# Devils Lake Fishing Report 3/16



## Ed's Bait (Jul 26, 2002)

With six new inches of snow on the lake, most of the trails are now once again 
covered with snow. But warmer temps had melted a good portion of the prior 
snows, and moving around on the lake isn't all that tough. A little rough, but 
with a 4x4 you shouldn't have much trouble. As for fishing, perch fishing 
remains a bit tough, but walleye and pike action has been pretty good. The 
spots that are producing some perch include out from Camp Grafton on the main 
lake from Military Point to Hwy 57, Swanson's Point, the mouth of Creel Bay, 
and the Towers area.
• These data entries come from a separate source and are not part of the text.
-- ==== Sys2Proof/Machine/Params.lean ====
section
/-! DEFINITION. The parameters of spec/00_scope.md R7 at the values this spec takes (log 14), and the fixed locations of
spec/20_memory.md R65. The cycle costs and the legal opcode set stand in the dispatch table of Sys2Proof/Decode.lean. -/

namespace Sys2Proof.Machine

/-- `BRANCH_TAKEN_EXTRA` (R7, R180): the extra cycles of a taken branch. -/
def branchTakenExtra : Nat := 1

/-- `FETCH_TRAPS` (R7, R81, D4): instruction-stream bytes are read through the address decoder. -/
def fetchTraps : Bool := true

/-- `INDX_ZP_WRAP` (R7, R88, D23): whether indirect,X masks its pointer addresses to page 0. -/
def indxZpWrap : Bool := false

/-- `BRK_PUSH_OFFSET` (R7, R166, D9): BRK pushes the address of its opcode byte plus this. -/
def brkPushOffset : Word := 1

/-- The first address of the stack page (R64, R65). -/
def stackPage : Word := 0x0100

/-- The BRK vector's low byte; its high byte is at the next address (R65). -/
def brkVector : Word := 0xFFFE

end Sys2Proof.Machine
end

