-- ==== Sys2Proof/Machine/Arith.lean ====
section
/-! DEFINITION. ADC and SBC, binary and decimal (spec/43_arithmetic_bcd.md R143 to R146); the adder cores stand in
Sys2Proof/Machine/Flags.lean. -/

namespace Sys2Proof.Machine

/-- `a <- r` and the four flags, from an adder core (R143, R144). -/
def assignAlu (res : AluResult) (st : State) : State := (st.setA res.r).setP (aluFlags res st.work.p)

/-- ADC (R143), on a loaded operand. -/
def adcOp (m : Byte × State) : State := assignAlu (adcCore m.2.work.a m.1 m.2.work.p) m.2

/-- SBC (R144), on a loaded operand. -/
def sbcOp (m : Byte × State) : State := assignAlu (sbcCore m.2.work.a m.1 m.2.work.p) m.2

/-- ADC (zp,X) (R143, R88). -/
def execAdcIndX (b : Byte) (s : State) : Outcome := .next (adcOp (loadEa (.indX b) s))

/-- ADC zp (R143, R84). -/
def execAdcZp (b : Byte) (s : State) : Outcome := .next (adcOp (loadEa (.zp b) s))

/-- ADC # (R143, R83). -/
def execAdcImm (b : Byte) (s : State) : Outcome := .next (adcOp (loadImm b s))

/-- ADC abs (R143, R86). -/
def execAdcAbs (w : Word) (s : State) : Outcome := .next (adcOp (loadEa (.abs w) s))

/-- ADC (zp),Y (R143, R89). -/
def execAdcIndY (b : Byte) (s : State) : Outcome := .next (adcOp (loadEa (.indY b) s))

/-- ADC zp,X (R143, R85). -/
def execAdcZpX (b : Byte) (s : State) : Outcome := .next (adcOp (loadEa (.zpX b) s))

/-- ADC abs,Y (R143, R87). -/
def execAdcAbsY (w : Word) (s : State) : Outcome := .next (adcOp (loadEa (.absY w) s))

/-- ADC abs,X (R143, R87). -/
def execAdcAbsX (w : Word) (s : State) : Outcome := .next (adcOp (loadEa (.absX w) s))

/-- SBC (zp,X) (R144, R88). -/
def execSbcIndX (b : Byte) (s : State) : Outcome := .next (sbcOp (loadEa (.indX b) s))

/-- SBC zp (R144, R84). -/
def execSbcZp (b : Byte) (s : State) : Outcome := .next (sbcOp (loadEa (.zp b) s))

/-- SBC # (R144, R83). -/
def execSbcImm (b : Byte) (s : State) : Outcome := .next (sbcOp (loadImm b s))

/-- SBC abs (R144, R86). -/
def execSbcAbs (w : Word) (s : State) : Outcome := .next (sbcOp (loadEa (.abs w) s))

/-- SBC (zp),Y (R144, R89). -/
def execSbcIndY (b : Byte) (s : State) : Outcome := .next (sbcOp (loadEa (.indY b) s))

/-- SBC zp,X (R144, R85). -/
def execSbcZpX (b : Byte) (s : State) : Outcome := .next (sbcOp (loadEa (.zpX b) s))

/-- SBC abs,Y (R144, R87). -/
def execSbcAbsY (w : Word) (s : State) : Outcome := .next (sbcOp (loadEa (.absY w) s))

/-- SBC abs,X (R144, R87). -/
def execSbcAbsX (w : Word) (s : State) : Outcome := .next (sbcOp (loadEa (.absX w) s))

end Sys2Proof.Machine
end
Hali's, rocker spoons, forage minnows, small raps, and 
genz worms tipped with spikes, wax worms, or minnow heads all work at times. 
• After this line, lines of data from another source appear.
-- ==== Sys2Proof/Laws/Access.lean ====
section
/-! SUPPORT. What one memory access can do, said once for each shared operation: an access that does not trap leaves the
state as it is but for the byte a RAM write stores; a trap changes memory, `special_event`, the host's answers and the trap
log, and nothing else. -/

namespace Sys2Proof.Machine

/-! ### The decoder (R52 to R54) -/

theorem State.classify_special {st : State} {addr : Word} : st.classify addr = .special ↔ st.isSpecial addr := by
  unfold State.classify
  split
  · exact iff_of_true rfl ‹_›
  · refine iff_of_false ?_ ‹_›
    split <;> decide

theorem State.classify_rom {st : State} {addr : Word} :
    st.classify addr = .rom ↔ ¬ st.isSpecial addr ∧ st.romBoundary.val ≤ addr.toNat := by
  unfold State.classify
  split
  · exact iff_of_false (by decide) (fun h => h.1 ‹_›)
  · split
    · exact iff_of_true rfl ⟨‹_›, ‹_›⟩
    · exact iff_of_false (by decide) (fun h => ‹¬ st.romBoundary.val ≤ addr.toNat› h.2)

theorem State.classify_ram {st : State} {addr : Word} :
    st.classify addr = .ram ↔ ¬ st.isSpecial addr ∧ addr.toNat < st.romBoundary.val := by
  unfold State.classify
  split
  · exact iff_of_false (by decide) (fun h => h.1 ‹_›)
  · split
    · exact iff_of_false (by decide) (fun h => by omega)
    · exact iff_of_true rfl ⟨‹_›, by omega⟩

/-- The class of an address depends on the configuration alone. -/
theorem State.classify_congr {st st' : State} (hr : st'.romBoundary = st.romBoundary)
    (h1 : st'.specialStart = st.specialStart) (h2 : st'.specialEnd = st.specialEnd) (addr : Word) :
    st'.classify addr = st.classify addr := by
  simp only [State.classify, State.isSpecial, hr, h1, h2]

/-- With an empty special range no address is special. -/
theorem State.not_isSpecial_of_noSpecial {st : State} (h : st.noSpecial) (addr : Word) : ¬ st.isSpecial addr := by
  intro hs
  have h1 := hs.1
  have h2 := hs.2
  rw [h] at h1
  omega

/-! ### Reads and writes by class (R55, R56) -/

theorem memRead_special {st : State} {addr : Word} (h : st.isSpecial addr) : memRead addr st = readTrap addr st := by
  simp only [memRead, State.classify_special.mpr h]

theorem memRead_plain {st : State} {addr : Word} (h : ¬ st.isSpecial addr) :
    memRead addr st = (st.byteAt addr, st) := by
  unfold memRead
  cases hc : st.classify addr
  · exact absurd (State.classify_special.mp hc) h
  · rfl
  · rfl

theorem memWrite_special {st : State} {addr : Word} (h : st.isSpecial addr) (v : Byte) :
    memWrite addr v st = writeTrap addr v st := by
  simp only [memWrite, State.classify_special.mpr h]

theorem memWrite_ram {st : State} {addr : Word} (h : st.classify addr = .ram) (v : Byte) :
    memWrite addr v st = st.setByte addr v := by
  simp only [memWrite, h]

theorem memWrite_rom {st : State} {addr : Word} (h : st.classify addr = .rom) (v : Byte) :
    memWrite addr v st = st := by
  simp only [memWrite, h]

/-! ### What `readTrap` leaves alone -/

@[simp] theorem readTrap_romBoundary (addr : Word) (st : State) : ((readTrap addr st).2).romBoundary = st.romBoundary := rfl
@[simp] theorem readTrap_specialStart (addr : Word) (st : State) : ((readTrap addr st).2).specialStart = st.specialStart := rfl
@[simp] theorem readTrap_specialEnd (addr : Word) (st : State) : ((readTrap addr st).2).specialEnd = st.specialEnd := rfl
@[simp] theorem readTrap_readCallback (addr : Word) (st : State) : ((readTrap addr st).2).readCallback = st.readCallback := rfl
@[simp] theorem readTrap_writeCallback (addr : Word) (st : State) : ((readTrap addr st).2).writeCallback = st.writeCallback := rfl
@[simp] theorem readTrap_tickBudget (addr : Word) (st : State) : ((readTrap addr st).2).tickBudget = st.tickBudget := rfl
@[simp] theorem readTrap_record (addr : Word) (st : State) : ((readTrap addr st).2).record = st.record := rfl
@[simp] theorem readTrap_work (addr : Word) (st : State) : ((readTrap addr st).2).work = st.work := rfl
@[simp] theorem readTrap_budget (addr : Word) (st : State) : ((readTrap addr st).2).budget = st.budget := rfl
@[simp] theorem readTrap_phase (addr : Word) (st : State) : ((readTrap addr st).2).phase = st.phase := rfl
@[simp] theorem readTrap_result (addr : Word) (st : State) : ((readTrap addr st).2).result = st.result := rfl

/-! ### What `writeTrap` leaves alone -/

@[simp] theorem writeTrap_romBoundary (addr : Word) (v : Byte) (st : State) : (writeTrap addr v st).romBoundary = st.romBoundary := rfl
@[simp] theorem writeTrap_specialStart (addr : Word) (v : Byte) (st : State) : (writeTrap addr v st).specialStart = st.specialStart := rfl
@[simp] theorem writeTrap_specialEnd (addr : Word) (v : Byte) (st : State) : (writeTrap addr v st).specialEnd = st.specialEnd := rfl
@[simp] theorem writeTrap_readCallback (addr : Word) (v : Byte) (st : State) : (writeTrap addr v st).readCallback = st.readCallback := rfl
@[simp] theorem writeTrap_writeCallback (addr : Word) (v : Byte) (st : State) : (writeTrap addr v st).writeCallback = st.writeCallback := rfl
@[simp] theorem writeTrap_tickBudget (addr : Word) (v : Byte) (st : State) : (writeTrap addr v st).tickBudget = st.tickBudget := rfl
@[simp] theorem writeTrap_record (addr : Word) (v : Byte) (st : State) : (writeTrap addr v st).record = st.record := rfl
@[simp] theorem writeTrap_work (addr : Word) (v : Byte) (st : State) : (writeTrap addr v st).work = st.work := rfl
@[simp] theorem writeTrap_budget (addr : Word) (v : Byte) (st : State) : (writeTrap addr v st).budget = st.budget := rfl
@[simp] theorem writeTrap_phase (addr : Word) (v : Byte) (st : State) : (writeTrap addr v st).phase = st.phase := rfl
@[simp] theorem writeTrap_result (addr : Word) (v : Byte) (st : State) : (writeTrap addr v st).result = st.result := rfl

/-! ### What `memRead` leaves alone -/

@[simp] theorem memRead_romBoundary (addr : Word) (st : State) : ((memRead addr st).2).romBoundary = st.romBoundary := by
  unfold memRead
  cases st.classify addr <;> rfl
@[simp] theorem memRead_specialStart (addr : Word) (st : State) : ((memRead addr st).2).specialStart = st.specialStart := by
  unfold memRead
  cases st.classify addr <;> rfl
@[simp] theorem memRead_specialEnd (addr : Word) (st : State) : ((memRead addr st).2).specialEnd = st.specialEnd := by
  unfold memRead
  cases st.classify addr <;> rfl
@[simp] theorem memRead_readCallback (addr : Word) (st : State) : ((memRead addr st).2).readCallback = st.readCallback := by
  unfold memRead
  cases st.classify addr <;> rfl
@[simp] theorem memRead_writeCallback (addr : Word) (st : State) : ((memRead addr st).2).writeCallback = st.writeCallback := by
  unfold memRead
  cases st.classify addr <;> rfl
@[simp] theorem memRead_tickBudget (addr : Word) (st : State) : ((memRead addr st).2).tickBudget = st.tickBudget := by
  unfold memRead
  cases st.classify addr <;> rfl
@[simp] theorem memRead_record (addr : Word) (st : State) : ((memRead addr st).2).record = st.record := by
  unfold memRead
  cases st.classify addr <;> rfl
@[simp] theorem memRead_work (addr : Word) (st : State) : ((memRead addr st).2).work = st.work := by
  unfold memRead
  cases st.classify addr <;> rfl
@[simp] theorem memRead_budget (addr : Word) (st : State) : ((memRead addr st).2).budget = st.budget := by
  unfold memRead
  cases st.classify addr <;> rfl
@[simp] theorem memRead_phase (addr : Word) (st : State) : ((memRead addr st).2).phase = st.phase := by
  unfold memRead
  cases st.classify addr <;> rfl
@[simp] theorem memRead_result (addr : Word) (st : State) : ((memRead addr st).2).result = st.result := by
  unfold memRead
  cases st.classify addr <;> rfl

/-! ### What `memWrite` leaves alone -/

@[simp] theorem memWrite_romBoundary (addr : Word) (v : Byte) (st : State) : (memWrite addr v st).romBoundary = st.romBoundary := by
  unfold memWrite
  cases st.classify addr <;> rfl
@[simp] theorem memWrite_specialStart (addr : Word) (v : Byte) (st : State) : (memWrite addr v st).specialStart = st.specialStart := by
  unfold memWrite
  cases st.classify addr <;> rfl
@[simp] theorem memWrite_specialEnd (addr : Word) (v : Byte) (st : State) : (memWrite addr v st).specialEnd = st.specialEnd := by
  unfold memWrite
  cases st.classify addr <;> rfl
@[simp] theorem memWrite_readCallback (addr : Word) (v : Byte) (st : State) : (memWrite addr v st).readCallback = st.readCallback := by
  unfold memWrite
  cases st.classify addr <;> rfl
@[simp] theorem memWrite_writeCallback (addr : Word) (v : Byte) (st : State) : (memWrite addr v st).writeCallback = st.writeCallback := by
  unfold memWrite
  cases st.classify addr <;> rfl
@[simp] theorem memWrite_tickBudget (addr : Word) (v : Byte) (st : State) : (memWrite addr v st).tickBudget = st.tickBudget := by
  unfold memWrite
  cases st.classify addr <;> rfl
@[simp] theorem memWrite_record (addr : Word) (v : Byte) (st : State) : (memWrite addr v st).record = st.record := by
  unfold memWrite
  cases st.classify addr <;> rfl
@[simp] theorem memWrite_work (addr : Word) (v : Byte) (st : State) : (memWrite addr v st).work = st.work := by
  unfold memWrite
  cases st.classify addr <;> rfl
@[simp] theorem memWrite_budget (addr : Word) (v : Byte) (st : State) : (memWrite addr v st).budget = st.budget := by
  unfold memWrite
  cases st.classify addr <;> rfl
@[simp] theorem memWrite_phase (addr : Word) (v : Byte) (st : State) : (memWrite addr v st).phase = st.phase := by
  unfold memWrite
  cases st.classify addr <;> rfl
@[simp] theorem memWrite_result (addr : Word) (v : Byte) (st : State) : (memWrite addr v st).result = st.result := by
  unfold memWrite
  cases st.classify addr <;> rfl

/-! ### What `memReadPair` leaves alone -/

@[simp] theorem memReadPair_romBoundary (lo hi : Word) (st : State) : ((memReadPair lo hi st).2).romBoundary = st.romBoundary := by simp [memReadPair]
@[simp] theorem memReadPair_specialStart (lo hi : Word) (st : State) : ((memReadPair lo hi st).2).specialStart = st.specialStart := by simp [memReadPair]
@[simp] theorem memReadPair_specialEnd (lo hi : Word) (st : State) : ((memReadPair lo hi st).2).specialEnd = st.specialEnd := by simp [memReadPair]
@[simp] theorem memReadPair_readCallback (lo hi : Word) (st : State) : ((memReadPair lo hi st).2).readCallback = st.readCallback := by simp [memReadPair]
@[simp] theorem memReadPair_writeCallback (lo hi : Word) (st : State) : ((memReadPair lo hi st).2).writeCallback = st.writeCallback := by simp [memReadPair]
@[simp] theorem memReadPair_tickBudget (lo hi : Word) (st : State) : ((memReadPair lo hi st).2).tickBudget = st.tickBudget := by simp [memReadPair]
@[simp] theorem memReadPair_record (lo hi : Word) (st : State) : ((memReadPair lo hi st).2).record = st.record := by simp [memReadPair]
@[simp] theorem memReadPair_work (lo hi : Word) (st : State) : ((memReadPair lo hi st).2).work = st.work := by simp [memReadPair]
@[simp] theorem memReadPair_budget (lo hi : Word) (st : State) : ((memReadPair lo hi st).2).budget = st.budget := by simp [memReadPair]
@[simp] theorem memReadPair_phase (lo hi : Word) (st : State) : ((memReadPair lo hi st).2).phase = st.phase := by simp [memReadPair]
@[simp] theorem memReadPair_result (lo hi : Word) (st : State) : ((memReadPair lo hi st).2).result = st.result := by simp [memReadPair]

/-! ### What `memReadWord` leaves alone -/

@[simp] theorem memReadWord_romBoundary (addr : Word) (st : State) : ((memReadWord addr st).2).romBoundary = st.romBoundary := by simp [memReadWord]
@[simp] theorem memReadWord_specialStart (addr : Word) (st : State) : ((memReadWord addr st).2).specialStart = st.specialStart := by simp [memReadWord]
@[simp] theorem memReadWord_specialEnd (addr : Word) (st : State) : ((memReadWord addr st).2).specialEnd = st.specialEnd := by simp [memReadWord]
@[simp] theorem memReadWord_readCallback (addr : Word) (st : State) : ((memReadWord addr st).2).readCallback = st.readCallback := by simp [memReadWord]
@[simp] theorem memReadWord_writeCallback (addr : Word) (st : State) : ((memReadWord addr st).2).writeCallback = st.writeCallback := by simp [memReadWord]
@[simp] theorem memReadWord_tickBudget (addr : Word) (st : State) : ((memReadWord addr st).2).tickBudget = st.tickBudget := by simp [memReadWord]
@[simp] theorem memReadWord_record (addr : Word) (st : State) : ((memReadWord addr st).2).record = st.record := by simp [memReadWord]
@[simp] theorem memReadWord_work (addr : Word) (st : State) : ((memReadWord addr st).2).work = st.work := by simp [memReadWord]
@[simp] theorem memReadWord_budget (addr : Word) (st : State) : ((memReadWord addr st).2).budget = st.budget := by simp [memReadWord]
@[simp] theorem memReadWord_phase (addr : Word) (st : State) : ((memReadWord addr st).2).phase = st.phase := by simp [memReadWord]
@[simp] theorem memReadWord_result (addr : Word) (st : State) : ((memReadWord addr st).2).result = st.result := by simp [memReadWord]

/-! ### What `resolve` leaves alone -/

@[simp] theorem resolve_romBoundary (e : Ea) (st : State) : (resolve e st).2.romBoundary = st.romBoundary := by
  cases e <;> simp [resolve, indxZpWrap]
@[simp] theorem resolve_specialStart (e : Ea) (st : State) : (resolve e st).2.specialStart = st.specialStart := by
  cases e <;> simp [resolve, indxZpWrap]
@[simp] theorem resolve_specialEnd (e : Ea) (st : State) : (resolve e st).2.specialEnd = st.specialEnd := by
  cases e <;> simp [resolve, indxZpWrap]
@[simp] theorem resolve_readCallback (e : Ea) (st : State) : (resolve e st).2.readCallback = st.readCallback := by
  cases e <;> simp [resolve, indxZpWrap]
@[simp] theorem resolve_writeCallback (e : Ea) (st : State) : (resolve e st).2.writeCallback = st.writeCallback := by
  cases e <;> simp [resolve, indxZpWrap]
@[simp] theorem resolve_tickBudget (e : Ea) (st : State) : (resolve e st).2.tickBudget = st.tickBudget := by
  cases e <;> simp [resolve, indxZpWrap]
@[simp] theorem resolve_record (e : Ea) (st : State) : (resolve e st).2.record = st.record := by
  cases e <;> simp [resolve, indxZpWrap]
@[simp] theorem resolve_work (e : Ea) (st : State) : (resolve e st).2.work = st.work := by
  cases e <;> simp [resolve, indxZpWrap]
@[simp] theorem resolve_budget (e : Ea) (st : State) : (resolve e st).2.budget = st.budget := by
  cases e <;> simp [resolve, indxZpWrap]
@[simp] theorem resolve_phase (e : Ea) (st : State) : (resolve e st).2.phase = st.phase := by
  cases e <;> simp [resolve, indxZpWrap]
@[simp] theorem resolve_result (e : Ea) (st : State) : (resolve e st).2.result = st.result := by
  cases e <;> simp [resolve, indxZpWrap]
Those doing better are moving around until they find more active schools of 
fish. Walleye fishing's been good in the early morning and evening hours. 
Some of the better areas include the Knudson's Bay/Ft. Totten area, Old Mill 
Bay, the Mauvee Coulee, Mission Bay along the old railroad bed, East Bay near 
the Camp entrance, the sunken Black Tiger road area, and Stromme Addition. Try 
jigging sonars or chubby darters, or raps, kastmasters, buckshots, or rocker 
minnows tipped with minnow heads. Pike fishing's been excellent. Lake Irvin 
and the Churches Ferry area are producing good numbers of pike in the 3-8lb 
class. For bigger pike, try the Ft. Totten area and the Storm Sewer area. 
Sonars, jigs tipped with twister tails, or smelt or herring fished with tip-ups 
have been working the best. Good Luck & Good Fishing!!!


----------